= Exercise =
For the records below, give the count of lines holding the word "execNandRelocate" and nothing more.

= Working data =
↓↓↓

-- ==== Sys2Proof/Laws/KeptNand.lean ====
section
/-! SUPPORT. What the operations of Machine/Nand.lean keep. -/

namespace Sys2Proof.Machine

variable {a s : State}

theorem State.onNand_kept (h : Kept a s) {f} : Kept a (State.onNand s f) := by
  unfold State.onNand
  apply Kept.keepF h; exact fun _ => rfl

theorem State.enterReadOnly_kept (h : Kept a s) : Kept a (State.enterReadOnly s) := by
  unfold State.enterReadOnly
  refine ite_of (P := Kept a) (fun _ => ?_) (fun _ => ?_)
  · exact h
  · exact State.logEntry_kept (State.postEvent_kept (State.wr_kept h))

theorem State.showWear_kept (h : Kept a s) : Kept a (State.showWear s) := by
  unfold State.showWear
  extract_lets -merge -underBinder +onlyGivenNames l1 mx2 mean3 s4
  have hs4 : Kept a s4 := State.wrs_kept h
  clear_value s4
  refine ite_of (P := Kept a) (fun _ => ?_) (fun _ => ?_)
  · exact State.enterReadOnly_kept hs4
  · exact hs4

theorem State.closeRow_kept (h : Kept a s) {stripe sb pg dies} : Kept a (State.closeRow s stripe sb pg dies) := by
  unfold State.closeRow
  extract_lets -merge -underBinder +onlyGivenNames key1 par2
  exact State.onNand_kept h

theorem State.openRow_kept (h : Kept a s) {stripe most} : Kept a (State.openRow s stripe most).2 := by
  unfold State.openRow
  split
  · exact snd_mk (P := Kept a) (h)
  · split
    · exact snd_mk (P := Kept a) (h)
    · exact snd_mk (P := Kept a) (State.onNand_kept h)

theorem State.putInto_kept (h : Kept a s) {stripe most b} : Kept a (State.putInto s stripe most b).2 := by
  unfold State.putInto
  split
  · have k1 := snd_of (by assumption) (State.openRow_kept h)
    exact snd_mk (P := Kept a) (k1)
  · have k2 := snd_of (by assumption) (State.openRow_kept h)
    split
    · exact snd_mk (P := Kept a) (k2)
    · extract_lets -merge -underBinder +onlyGivenNames k3 s4
      have hs4 : Kept a s4 := State.onNand_kept k2
      clear_value s4
      extract_lets -merge -underBinder +onlyGivenNames s5
      have hs5 : Kept a s5 := by
        unfold s5
        refine ite_of (P := Kept a) (fun _ => ?_) (fun _ => ?_)
        · exact State.closeRow_kept hs4
        · exact hs4
      clear_value s5
      exact snd_mk (P := Kept a) (hs5)

theorem State.nandPut_kept (h : Kept a s) {b} : Kept a (State.nandPut s b).2 := by
  unfold State.nandPut
  extract_lets -merge -underBinder +onlyGivenNames used1 i2
  split
  · have k3 := snd_of (by assumption) (State.putInto_kept h)
    exact snd_mk (P := Kept a) (k3)
  · have k4 := snd_of (by assumption) (State.putInto_kept h)
    refine ite_of (P := fun r => Kept a (Prod.snd r)) (fun _ => ?_) (fun _ => ?_)
    · exact State.putInto_kept k4
    · exact snd_mk (P := Kept a) (k4)

theorem State.nandMove_kept (h : Kept a s) {stripe most k} : Kept a (State.nandMove s stripe most k) := by
  unfold State.nandMove
  extract_lets -merge -underBinder +onlyGivenNames b1 r2
  have hr2 : Kept a r2.2 := by
    unfold r2
    split
    · exact State.putInto_kept h
    · exact State.nandPut_kept h
  clear_value r2
  split
  · exact Kept.keep (hr2) rfl
  · exact (hr2)

theorem State.badBlock_kept (h : Kept a s) {die plane sb} : Kept a (State.badBlock s die plane sb) := by
  unfold State.badBlock
  extract_lets -merge -underBinder +onlyGivenNames pl1 used2 s3
  have hs3 : Kept a s3 := State.logEntry_kept (State.bump_kept h)
  clear_value s3
  extract_lets -merge -underBinder +onlyGivenNames s4
  have hs4 : Kept a s4 := State.onNand_kept hs3
  clear_value s4
  extract_lets -merge -underBinder +onlyGivenNames s5
  have hs5 : Kept a s5 := State.wr_kept hs4
  clear_value s5
  refine ite_of (P := Kept a) (fun _ => ?_) (fun _ => ?_)
  · exact State.enterReadOnly_kept hs5
  · exact hs5

theorem State.dieOp_kept (h : Kept a s) {d failed} : Kept a (State.dieOp s d failed) := by
  unfold State.dieOp
  extract_lets -merge -underBinder +onlyGivenNames n1 s2
  have hs2 : Kept a s2 := State.onNand_kept h
  clear_value s2
  refine ite_of (P := Kept a) (fun _ => ?_) (fun _ => ?_)
  · exact State.logEntry_kept (State.wr_kept hs2)
  · exact hs2

theorem State.eraseSuper_kept (h : Kept a s) {k} : Kept a (State.eraseSuper s k) := by
  unfold State.eraseSuper
  exact State.showWear_kept (State.onNand_kept h)

theorem State.eraseMoved_kept (h : Kept a s) {k} : Kept a (State.eraseMoved s k) := by
  unfold State.eraseMoved
  refine ite_of (P := Kept a) (fun _ => ?_) (fun _ => ?_)
  · extract_lets -merge -underBinder +onlyGivenNames f1
    have hf1 : Kept a f1.2 := State.free_kept h
    clear_value f1
    refine foldl_of (P := Kept a) ?_ (fun _ _ k2 => ?_)
    · exact State.eraseSuper_kept hf1
    · refine ite_of (P := Kept a) (fun _ => ?_) (fun _ => ?_)
      · exact State.badBlock_kept (State.dieOp_kept k2)
      · exact k2
  · exact h

theorem State.nandReclaim_kept (h : Kept a s) : Kept a (State.nandReclaim s) := by
  unfold State.nandReclaim
  refine ite_of (P := Kept a) (fun _ => ?_) (fun _ => ?_)
  · exact h
  · extract_lets -merge -underBinder +onlyGivenNames n1
    split
    · exact h
    · refine State.eraseMoved_kept ?_
      refine foldl_of (P := Kept a) ?_ (fun _ _ k2 => ?_)
      · exact h
      · exact State.nandMove_kept k2

theorem execNandReclaim_kept (h : Kept a s) : ResKept a (execNandReclaim s) := by
  unfold execNandReclaim
  exact ResKept.next (State.nandReclaim_kept h)

theorem State.queueReloc_kept (h : Kept a s) {b} : Kept a (State.queueReloc s b) := by
  unfold State.queueReloc
  refine ite_of (P := Kept a) (fun _ => ?_) (fun _ => ?_)
  · exact h
  · exact State.onNand_kept h

theorem State.nandRelocate_kept (h : Kept a s) : Kept a (State.nandRelocate s) := by
  unfold State.nandRelocate
  split
  · exact h
  · extract_lets -merge -underBinder +onlyGivenNames s1
    have hs1 : Kept a s1 := State.onNand_kept h
    clear_value s1
    refine State.bump_kept ?_
    refine foldl_of (P := Kept a) ?_ (fun _ _ k2 => ?_)
    · exact hs1
    · exact State.nandMove_kept k2

theorem execNandRelocate_kept (h : Kept a s) : ResKept a (execNandRelocate s) := by
  unfold execNandRelocate
  exact ResKept.next (State.nandRelocate_kept h)

theorem State.countRead_kept (h : Kept a s) {b} : Kept a (State.countRead s b) := by
  unfold State.countRead
  extract_lets -merge -underBinder +onlyGivenNames n1 s2
  have hs2 : Kept a s2 := State.onNand_kept h
  clear_value s2
  refine ite_of (P := Kept a) (fun _ => ?_) (fun _ => ?_)
  · exact State.queueReloc_kept hs2
  · exact hs2

theorem State.cwRead_kept (h : Kept a s) {b how corrected} : Kept a (State.cwRead s b how corrected) := by
  unfold State.cwRead
  extract_lets -merge -underBinder +onlyGivenNames d1 s2
  have hs2 : Kept a s2 := State.countRead_kept h
  clear_value s2
  extract_lets -merge -underBinder +onlyGivenNames s3
  have hs3 : Kept a s3 := State.dieOp_kept hs2
  clear_value s3
  extract_lets -merge -underBinder +onlyGivenNames s4
  have hs4 : Kept a s4 := by
    unfold s4
    refine ite_of (P := Kept a) (fun _ => ?_) (fun _ => ?_)
    · exact hs3
    · refine foldl_of (P := Kept a) ?_ (fun _ _ k5 => ?_)
      · exact hs3
      · exact State.countRead_kept k5
  clear_value s4
  extract_lets -merge -underBinder +onlyGivenNames s6
  have hs6 : Kept a s6 := by
    unfold s6
    refine ite_of (P := Kept a) (fun _ => ?_) (fun _ => ?_)
    · exact State.bump_kept hs4
    · refine ite_of (P := Kept a) (fun _ => ?_) (fun _ => ?_)
      · exact State.logEntry_kept (State.bump_kept hs4)
      · refine ite_of (P := Kept a) (fun _ => ?_) (fun _ => ?_)
        · exact State.bump_kept hs4
        · exact hs4
  clear_value s6
  refine ite_of (P := Kept a) (fun _ => ?_) (fun _ => ?_)
  · exact State.queueReloc_kept hs6
  · exact hs6

theorem execNandCodewordRead_kept (h : Kept a s) {stripe sb pg die cw how corrected} : ResKept a (execNandCodewordRead stripe sb pg die cw how corrected s) := by
  unfold execNandCodewordRead
  extract_lets -merge -underBinder +onlyGivenNames k1
  refine ite_of (P := ResKept a) (fun _ => ?_) (fun _ => ?_)
  · exact ResKept.next (h)
  · extract_lets -merge -underBinder +onlyGivenNames h2 s3
    have hs3 : Kept a s3 := State.cwRead_kept h
    clear_value s3
    refine ResKept.next ?_
    apply Kept.keepF hs3; exact fun _ => rfl

theorem State.retryRead_kept (h : Kept a s) {k e cw ok soft} : Kept a (State.retryRead s k e cw ok soft) := by
  unfold State.retryRead
  refine ite_of (P := Kept a) (fun _ => ?_) (fun _ => ?_)
  · exact h
  · extract_lets -merge -underBinder +onlyGivenNames b1 s2
    have hs2 : Kept a s2 := State.dieOp_kept (State.countRead_kept h)
    clear_value s2
    refine ite_of (P := Kept a) (fun _ => ?_) (fun _ => ?_)
    · extract_lets -merge -underBinder +onlyGivenNames s3
      have hs3 : Kept a s3 := by
        unfold s3
        refine ite_of (P := Kept a) (fun _ => ?_) (fun _ => ?_)
        · exact State.bump_kept hs2
        · exact hs2
      clear_value s3
      extract_lets -merge -underBinder +onlyGivenNames s4
      have hs4 : Kept a s4 := State.queueReloc_kept (State.onNand_kept hs3)
      clear_value s4
      apply Kept.keepF hs4; exact fun _ => rfl
    · apply Kept.keepF hs2; exact fun _ => rfl

theorem execNandRetryRead_kept (h : Kept a s) {stripe sb pg die cw e ok soft} : ResKept a (execNandRetryRead stripe sb pg die cw e ok soft s) := by
  unfold execNandRetryRead
  exact ResKept.next (State.retryRead_kept h)

theorem State.nandProgram_kept (h : Kept a s) {stripe die plane ok} : Kept a (State.nandProgram s stripe die plane ok) := by
  unfold State.nandProgram
  refine ite_of (P := Kept a) (fun _ => ?_) (fun _ => ?_)
  · exact h
  · extract_lets -merge -underBinder +onlyGivenNames s1
    have hs1 : Kept a s1 := State.dieOp_kept h
    clear_value s1
    refine ite_of (P := Kept a) (fun _ => ?_) (fun _ => ?_)
    · exact hs1
    · split
      · exact hs1
      · extract_lets -merge -underBinder +onlyGivenNames s2
        have hs2 : Kept a s2 := State.badBlock_kept hs1
        clear_value s2
        refine ite_of (P := Kept a) (fun _ => ?_) (fun _ => ?_)
        · extract_lets -merge -underBinder +onlyGivenNames s3
          have hs3 : Kept a s3 := State.closeRow_kept hs2
          clear_value s3
          exact State.nandMove_kept hs3
        · exact hs2

theorem execNandProgram_kept (h : Kept a s) {stripe die plane ok} : ResKept a (execNandProgram stripe die plane ok s) := by
  unfold execNandProgram
  exact ResKept.next (State.nandProgram_kept h)

theorem State.nandPatrol_kept (h : Kept a s) {b how corrected} : Kept a (State.nandPatrol s b how corrected) := by
  unfold State.nandPatrol
  refine ite_of (P := Kept a) (fun _ => ?_) (fun _ => ?_)
  · exact h
  · exact State.cwRead_kept (State.onNand_kept h)

theorem execNandPatrol_kept (h : Kept a s) {die sb how corrected} : ResKept a (execNandPatrol die sb how corrected s) := by
  unfold execNandPatrol
  exact ResKept.next (State.nandPatrol_kept h)

theorem State.nandWearLevel_kept (h : Kept a s) : Kept a (State.nandWearLevel s) := by
  unfold State.nandWearLevel
  extract_lets -merge -underBinder +onlyGivenNames er1 l2
  clear_value l2
  split
  · exact h
  · extract_lets -merge -underBinder +onlyGivenNames lo3 hi4
    refine ite_of (P := Kept a) (fun _ => ?_) (fun _ => ?_)
    · exact h
    · extract_lets -merge -underBinder +onlyGivenNames s5
      have hs5 : Kept a s5 := by
        unfold s5
        split
        · refine ite_of (P := Kept a) (fun _ => ?_) (fun _ => ?_)
          · exact h
          · exact State.closeRow_kept h
        · exact h
      clear_value s5
      extract_lets -merge -underBinder +onlyGivenNames s6
      have hs6 : Kept a s6 := State.onNand_kept hs5
      clear_value s6
      refine State.eraseMoved_kept ?_
      refine foldl_of (P := Kept a) ?_ (fun _ _ k7 => ?_)
      · exact hs6
      · exact State.nandMove_kept k7

theorem execNandWearLevel_kept (h : Kept a s) : ResKept a (execNandWearLevel s) := by
  unfold execNandWearLevel
  exact ResKept.next (State.nandWearLevel_kept h)

end Sys2Proof.Machine
end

↑↑↑

= Answer space =
2